The most enlightened states .of the country, dating back a number of years, among them, Massachusetts, have pronounced in favor of liberal construction, as will be seen by consulting the annotator cited above.

There is a minority, according to these notes, the other way.

In Louisiana the purpose h'as been to interpret the law as written, neither favoring the liberal nor adopting a strict construction.

In Hebert v. Mayer, 48 La. Ann. 938, 20 South. 170, construing the exempting statute of 1865, the court said in the syllabus that the exempting statute should not be too strictly construed, thus taking a position against a liberal construction. Holding to the mean between the two.

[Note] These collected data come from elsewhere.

/-- Settles O16: a write of one word is its register's operation within the transaction. -/
theorem hostWritesOfControlRegistersComplete : Obligations.HostWritesOfControlRegistersComplete := by
  refine ⟨?inject, ?defectSwap, ?baseline, ?hemCtrl, ?commit, ?portEnable, ?stickyLock, ?ageRun⟩
  case inject =>
    intro s hup hbusy hlost hmarker
    have carried : exec .inject s = .next (s.hostWord 0x40 1) := rfl
    rw [carried, hostWord_eq s 0x40 1 hup hbusy rfl (by decide) hlost (by decide), writeReg_stitchCtrl _ _ hlost]
    rfl
  case defectSwap =>
    intro s w hup hbusy hlost hswap
    have carried : exec (.defectSwapRequest w) s = .next (s.hostWord 0x10020 w.toNat) := rfl
    rw [carried, State.hostWord_pix hup hbusy hlost rfl (by decide) (by decide), writePix_swap hswap]
  case baseline =>
    intro s w hup hbusy hlost hexposure
    have carried : exec (.pixBaselineWrite w) s = .next (s.hostWord 0x10008 w.toNat) := rfl
    rw [carried, State.hostWord_pix hup hbusy hlost rfl (by decide) (by decide), writePix_baseline hexposure,
      writeFields_baseline]
  case hemCtrl =>
    intro s w hup hbusy hlost hrate
    have carried : exec (.pixHemCtrlWrite w) s = .next (s.hostWord 0x10014 w.toNat) := rfl
    rw [carried, State.hostWord_pix hup hbusy hlost rfl (by decide) (by decide), writePix_hemCtrl hrate]
  case commit =>
    intro s c hup hbusy hlost hc
    have carried : exec (.contextCommit c) s = .next (s.hostWord (0x20044 + 0x100 * c.val) 1) := rfl
    have hlast : c.val < 128 := c.isLt
    rw [carried, State.hostWord_sfe hup hbusy hlost (by omega) (by omega) (by omega) (by decide),
      writeSfe_commit _ (Nat.pos_of_ne_zero hc) hlast]
  case portEnable =>
    intro s port w hup hbusy hlost hoff henable hlanes hland
    have carried : exec (.portEnable port w) s = .next (s.hostWord (0x20010 + 8 * port.val) w.toNat) := rfl
    have hport : port.val < 4 := port.isLt
    rw [carried, State.hostWord_sfe hup hbusy hlost (by omega) (by omega) (by omega) w.isLt, writeSfe_port _ hport,
      writePort_enable hoff henable hlanes hland]
  case stickyLock =>
    intro s w hup hbusy hlost
    have carried : exec (.stickyLockSet w) s = .next (s.hostWord 0xF0008 w.toNat) := rfl
    have fields : s.taken.writeReg 0xF0008 w.toNat = s.taken.writeFields 0xF0008 w.toNat := by
      simp [State.writeReg, regAddr_low 0xF0008 (by decide), hlost]
    rw [carried, State.hostWord_taken hup hbusy hlost rfl (by decide), fields, writeFields_stickyLock]
  case ageRun =>
    intro s w hup hbusy hlost hrun
    have carried : exec (.ageRun w) s = .next (s.hostWord 0xF8100 w.toNat) := rfl
    refine ⟨_, carried.trans (congrArg _ (State.hostWord_taken hup hbusy hlost rfl (by decide))), rfl, ?_⟩
    have due := writeReg_ageRun_due hlost hrun
    rw [State.taken_pwr] at due
    exact due

end Sys2Proof.Machine
end

section
/-! SUPPORT. Writes of one word that the host port takes, at the waveform registers. -/

namespace Sys2Proof.Machine

/-- A word written to a waveform register is the operation of WAV. -/
theorem State.hostWord_wav {s : State} {a : Nat} {w : Word} (hup : s.domainUp 0 = true) (hbusy : s.taken.hostBusy = false)
    (hlost : s.taken.regLost a = false) (ha : a % 4 = 0) (h0 : 0xD0000 ≤ a) (h1 : a < 0xE0000) :
    s.hostWord a w.toNat = (s.taken.writeWav a w.toNat).closed := by
  rw [State.hostWord_taken hup hbusy hlost ha (by omega), writeReg_wav _ _ _ hlost h0 h1]

/-! ### The registers of each kind (Tables 10-5 to 10-19) -/

theorem writeWav_channel (s : State) {k : Nat} (hk : k < 16) (w : Nat) : s.writeWav (0xD0040 + 4 * k) w = s.writeWavCh k w := by
  have copy : (0xD0040 + 4 * k - 0xD0000 - 0x40) / 4 = k := by omega
  unfold State.writeWav
  dsimp only
  rw [if_neg (by omega), if_pos (by omega), copy]

theorem writeWav_timer (s : State) {t : Nat} (ht : t < 8) (w : Nat) :
    s.writeWav (0xD0100 + 0x10 * t) w = s.writeTmrCtrl t w := by
  have copy : (0xD0100 + 0x10 * t - 0xD0000 - 0x100) / 16 = t := by omega
  unfold State.writeWav
  dsimp only
  rw [if_neg (by omega), if_neg (by omega), if_pos (by omega), if_pos (by omega), copy]

theorem writeWav_group (s : State) {g : Nat} (hg : g < 16) (w : Nat) :
    s.writeWav (0xD0200 + 0x10 * g) w = s.writeGrpCtrl g w := by
  have copy : (0xD0200 + 0x10 * g - 0xD0000 - 0x200) / 16 = g := by omega
  unfold State.writeWav
  dsimp only
  rw [if_neg (by omega), if_neg (by omega), if_neg (by omega), if_pos (by omega), if_pos (by omega), copy]

theorem writeWav_trigger (s : State) {g : Nat} (hg : g < 16) (w : Nat) :
    s.writeWav (0xD0204 + 0x10 * g) w = s.writeGrpTrig g w := by
  have copy : (0xD0204 + 0x10 * g - 0xD0000 - 0x200) / 16 = g := by omega
  unfold State.writeWav
  dsimp only
  rw [if_neg (by omega), if_neg (by omega), if_neg (by omega), if_pos (by omega), if_neg (by omega), if_pos (by omega), copy]

theorem writeWav_trip (s : State) {p : Nat} (hp : p < 4) (w : Nat) :
    s.writeWav (0xD0408 + 0x10 * p) w = s.writeTripCtrl p w := by
  have copy : (0xD0408 + 0x10 * p - 0xD0000 - 0x400) / 16 = p := by omega
  unfold State.writeWav
  dsimp only
  rw [if_neg (by omega), if_neg (by omega), if_neg (by omega), if_neg (by omega), if_pos (by omega), if_pos (by omega), copy]

/-! ### What each write comes down to -/

/-- A timer that runs in neither phase and is enabled in MODE 1 starts a period by bit 6. -/
theorem writeTmrCtrl_start {s : State} {t w : Nat} (hon : s.on WAV_TMR_CTRL_EN t = true)
    (hmode : s.get WAV_TMR_CTRL_MODE t = 1) (hstill : (s.timer t).running = false) (hkeep : bit w 0 = true)
    (hstart : bit w 6 = true) : s.writeTmrCtrl t w = s.periodStart t := by
  simp [State.writeTmrCtrl, hon, hmode, hstill, hkeep, hstart]

/-- A group enabled for the software's trigger takes it by bit 26. -/
theorem writeGrpTrig_software {s : State} {g w : Nat} (hon : s.on WAV_GRP_CTRL_EN g = true)
    (hsource : s.get WAV_GRP_TRIG_SRC g = 1) (htrigger : bit w 26 = true) : s.writeGrpTrig g w = s.triggerGroup g := by
  unfold State.writeGrpTrig
  dsimp only
  rw [if_pos hon, if_pos (by rw [htrigger, hsource]; decide)]

/-- A channel that nothing uses takes both its fields. -/
theorem writeWavCh_free {s : State} {k w : Nat} (hfree : s.chanInUse k = false) (hmonitor : bits w 4 4 ≤ 10)
    (hovr : bit w 8 = false) : s.writeWavCh k w = (s.put WAV_CH_SEL (bits w 0 2) k).put WAV_CH_MON (bits w 4 4) k := by
  unfold State.writeWavCh
  dsimp only
  rw [if_neg (by rw [hfree, Bool.false_and]; decide), if_pos hmonitor, if_neg (by rw [hovr]; decide)]

/-- A group that is off and is given a valid setting without STORE and with no pocket is enabled. -/
theorem writeGrpCtrl_enable {s : State} {g w : Nat} (hoff : s.on WAV_GRP_CTRL_EN g = false) (henable : bit w 31 = true)
    (hstore : bit w 30 = false) {v u : State}
    (hv : v = ((s.put WAV_GRP_CTRL_STORE 0 g).put WAV_GRP_CTRL_MODE (bits w 28 2) g).put WAV_GRP_CTRL_CHANNELS (bits w 0 16) g)
    (hvalid : v.grpReason g = 0)
    (hu : u = (v.put WAV_GRP_CTRL_EN 1 g).setGrp g
      { (v.put WAV_GRP_CTRL_EN 1 g).grp g with cap := none, pos := 0, waiting := 0, due := 0 })
    (hplain : u.on WAV_GRP_CTRL_STORE g = false) (hpocket : u.grpPocket g = none) : s.writeGrpCtrl g w = u := by
  have zero : bits w 30 1 = 0 := by
    rw [bit, Nat.testBit_eq_decide_div_mod_eq, decide_eq_false_iff_not] at hstore
    exact Nat.mod_two_ne_one.1 hstore
  unfold State.writeGrpCtrl
  dsimp only
  rw [if_neg (by rw [hoff]; decide), if_neg (by rw [henable]; decide), zero, ← hv, if_neg (not_not_intro hvalid), ← hu,
    if_neg (by rw [hplain]; decide), hpocket]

Even in jurisdictions favorable to a strict construction of the law, authorities would not justify the reading out of the Constitution the words, “corn for the current year.” Article 244 of the Constitution.

The question involved here was before us in Dejean & Bro. v. Lee, 124 La. 239, 50 South. 25.

It is not possible for issues arising at considerable distance in point of time to be more similar.

The court held in the cited case that the corn cultivated by the tenant on the farm of the creditor necessary for the current year was not subject to seizure.

Having thus decided in one case, we would not be justified in setting aside and overruling it unless it were quite evident that an error in this respect has been committed.

We have heard all that was said upon the subject and have read the briefs carefully.

We do not think that the prior decision should be overruled.

It is therefore ordered, adjudged, and decreed that the judgment appealed from in this case is affirmed.